Each line below must be set down exactly as it stands.

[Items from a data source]
☆ ☆ ☆ ☆ ☆

-- ==== Sys2Proof/Machine/HostPort.lean ====
section
/-!
DEFINITION. The host's side: the `RESET` transaction (spec/50_interfaces.md R131, spec/70 R170) and
the read-only `HOST` interface (R127), with the codes of `status` (spec/10_state.md R15) and
`cause` (spec/60_exceptions.md R140), and the three histories of R22. None of it is a step of the
engine (log entry 18).
-/
namespace Sys2Proof.Machine

open Sys2Proof

/-- The codes of R15. -/
def Status.code : Status → Nat
  | .running => 0
  | .halted => 1
  | .faulted => 2

/-- The codes of R140. -/
def FaultCause.code : FaultCause → Nat
  | .none => 0
  | .invalidAddress => 1
  | .immediateDestination => 2
  | .invalidMode => 3
  | .negativeInstruction => 4
  | .portFailure => 5
  | .arithmeticOverflow => 6
  | .unknownOpcode => 7

/-- The state `Reset(Program)` establishes (R24, R170) on a machine with parameters `cfg` whose
ports will answer as `inp` and `outp` say. -/
def State.loaded (cfg : Config) (inp : PortScript InAnswer) (outp : PortScript OutAnswer)
    (program : List Int) : State :=
  { cfg := cfg
    mem := .ofProgram program
    pc := 0
    rb := 0
    status := .running
    cause := .none
    info := 0
    pending := none
    input := inp
    output := outp
    events := [] }

/-- Whether a machine can hold a program: every cell fits `CELL_BITS` (R147). -/
def State.fitsProgram (s : State) (program : List Int) : Bool := program.all fun v => s.fits v

/-- Whether a program of `n` cells stays below `MEM_CAP` (log entry 9). -/
def State.allowsProgram (s : State) (n : Nat) : Bool :=
  match s.cfg.memCap with
  | none => true
  | some cap => decide (n ≤ cap)

/-- `Reset(Program)` (R131): in any status, discarding everything of the core's state. A program a
finite build cannot hold is refused before any cycle (R147). -/
def hostReset (program : List Int) (s : State) : Result :=
  if s.fitsProgram program then
    if s.allowsProgram program.length then
      .next (.loaded s.cfg s.input s.output program)
    else .refused .programBeyondMemCap
  else .refused .programOutOfRange

/-- What the host may ask for (R127). -/
inductive HostQuery where
  | status
  | cause
  | info
  | pc
  | rb
  | cell (a : Nat)
  | len
deriving DecidableEq, Repr

/-- A read of the `HOST` interface (R127): defined only after the run's end, the length only where
`HOST_SEES_LEN` holds (log entry 16). -/
def hostRead (q : HostQuery) (s : State) : Option Int :=
  match s.status with
  | .running => none
  | _ =>
    match q with
    | .status => some s.status.code
    | .cause => some s.cause.code
    | .info => some s.info
    | .pc => some s.pc
    | .rb => some s.rb
    | .cell a => some (s.mem.cell a)
    | .len => if s.cfg.hostSeesLen then some s.mem.len else none

/-- The values the input port has delivered, oldest first (R22). -/
def State.inputs (s : State) : List Int :=
  s.events.filterMap fun e => match e with
    | .input v => some v
    | .output _ => none
    | .report _ _ => none

/-- The values the output port has received, oldest first (R22). -/
def State.outputs (s : State) : List Int :=
  s.events.filterMap fun e => match e with
    | .input _ => none
    | .output v => some v
    | .report _ _ => none

/-- The reports made, oldest first (R22). -/
def State.reports (s : State) : List (Nat × Int) :=
  s.events.filterMap fun e => match e with
    | .input _ => none
    | .output _ => none
    | .report a raw => some (a, raw)

end Sys2Proof.Machine
end

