/-- R115 to R118, R141, R145: ARB changes `rb` and `pc` or takes a fault, HALT changes `status`, an
unknown cell changes `pc` and the history or takes a fault, a negative cell takes a fault; every
memory cell stays. -/
def Obligations.FrameSystem : Prop :=
  ∀ (p1 : Param) (raw : Int) (s t : State),
    (exec (.arb p1) s = .next t →
      (t = { s with rb := t.rb, pc := t.pc } ∨ FaultTaken s t) ∧
        ∀ b, t.mem.cell b = s.mem.cell b) ∧
    (exec .halt s = .next t →
      t = { s with status := t.status } ∧ ∀ b, t.mem.cell b = s.mem.cell b) ∧
    (exec (.unknown raw) s = .next t →
      (t = { s with pc := t.pc, events := t.events } ∨ FaultTaken s t) ∧
        ∀ b, t.mem.cell b = s.mem.cell b) ∧
    (exec (.negative raw) s = .next t → FaultTaken s t ∧ ∀ b, t.mem.cell b = s.mem.cell b)

end
end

☆ ☆ ☆ ☆ ☆

**RESULT OF THE EXERCISE:**
-- ==== Sys2Proof/Machine/HostPort.lean ====
section
/-!
DEFINITION. The host's side: the `RESET` transaction (spec/50_interfaces.md R131, spec/70 R170) and
the read-only `HOST` interface (R127), with the codes of `status` (spec/10_state.md R15) and
`cause` (spec/60_exceptions.md R140), and the three histories of R22. None of it is a step of the
engine (log entry 18).
-/
namespace Sys2Proof.Machine

open Sys2Proof

/-- The codes of R15. -/
def Status.code : Status → Nat
  | .running => 0
  | .halted => 1
  | .faulted => 2

/-- The codes of R140. -/
def FaultCause.code : FaultCause → Nat
  | .none => 0
  | .invalidAddress => 1
  | .immediateDestination => 2
  | .invalidMode => 3
  | .negativeInstruction => 4
  | .portFailure => 5
  | .arithmeticOverflow => 6
  | .unknownOpcode => 7

/-- The state `Reset(Program)` establishes (R24, R170) on a machine with parameters `cfg` whose
ports will answer as `inp` and `outp` say. -/
def State.loaded (cfg : Config) (inp : PortScript InAnswer) (outp : PortScript OutAnswer)
    (program : List Int) : State :=
  { cfg := cfg
    mem := .ofProgram program
    pc := 0
    rb := 0
    status := .running
    cause := .none
    info := 0
    pending := none
    input := inp
    output := outp
    events := [] }

/-- Whether a machine can hold a program: every cell fits `CELL_BITS` (R147). -/
def State.fitsProgram (s : State) (program : List Int) : Bool := program.all fun v => s.fits v

/-- Whether a program of `n` cells stays below `MEM_CAP` (log entry 9). -/
def State.allowsProgram (s : State) (n : Nat) : Bool :=
  match s.cfg.memCap with
  | none => true
  | some cap => decide (n ≤ cap)

/-- `Reset(Program)` (R131): in any status, discarding everything of the core's state. A program a
finite build cannot hold is refused before any cycle (R147). -/
def hostReset (program : List Int) (s : State) : Result :=
  if s.fitsProgram program then
    if s.allowsProgram program.length then
      .next (.loaded s.cfg s.input s.output program)
    else .refused .programBeyondMemCap
  else .refused .programOutOfRange

/-- What the host may ask for (R127). -/
inductive HostQuery where
  | status
  | cause
  | info
  | pc
  | rb
  | cell (a : Nat)
  | len
deriving DecidableEq, Repr

/-- A read of the `HOST` interface (R127): defined only after the run's end, the length only where
`HOST_SEES_LEN` holds (log entry 16). -/
def hostRead (q : HostQuery) (s : State) : Option Int :=
  match s.status with
  | .running => none
  | _ =>
    match q with
    | .status => some s.status.code
    | .cause => some s.cause.code
    | .info => some s.info
    | .pc => some s.pc
    | .rb => some s.rb
    | .cell a => some (s.mem.cell a)
    | .len => if s.cfg.hostSeesLen then some s.mem.len else none

/-- The values the input port has delivered, oldest first (R22). -/
def State.inputs (s : State) : List Int :=
  s.events.filterMap fun e => match e with
    | .input v => some v
    | .output _ => none
    | .report _ _ => none

/-- The values the output port has received, oldest first (R22). -/
def State.outputs (s : State) : List Int :=
  s.events.filterMap fun e => match e with
    | .input _ => none
    | .output v => some v
    | .report _ _ => none

/-- The reports made, oldest first (R22). -/
def State.reports (s : State) : List (Nat × Int) :=
  s.events.filterMap fun e => match e with
    | .input _ => none
    | .output _ => none
    | .report a raw => some (a, raw)

end Sys2Proof.Machine
end

/-- R115 to R118, R141, R145: ARB changes `rb` and `pc` or takes a fault, HALT changes `status`, an
unknown cell changes `pc` and the history or takes a fault, a negative cell takes a fault; every
memory cell stays. -/
def Obligations.FrameSystem : Prop :=
  ∀ (p1 : Param) (raw : Int) (s t : State),
    (exec (.arb p1) s = .next t →
      (t = { s with rb := t.rb, pc := t.pc } ∨ FaultTaken s t) ∧
        ∀ b, t.mem.cell b = s.mem.cell b) ∧
    (exec .halt s = .next t →
      t = { s with status := t.status } ∧ ∀ b, t.mem.cell b = s.mem.cell b) ∧
    (exec (.unknown raw) s = .next t →
      (t = { s with pc := t.pc, events := t.events } ∨ FaultTaken s t) ∧
        ∀ b, t.mem.cell b = s.mem.cell b) ∧
    (exec (.negative raw) s = .next t → FaultTaken s t ∧ ∀ b, t.mem.cell b = s.mem.cell b)

end
end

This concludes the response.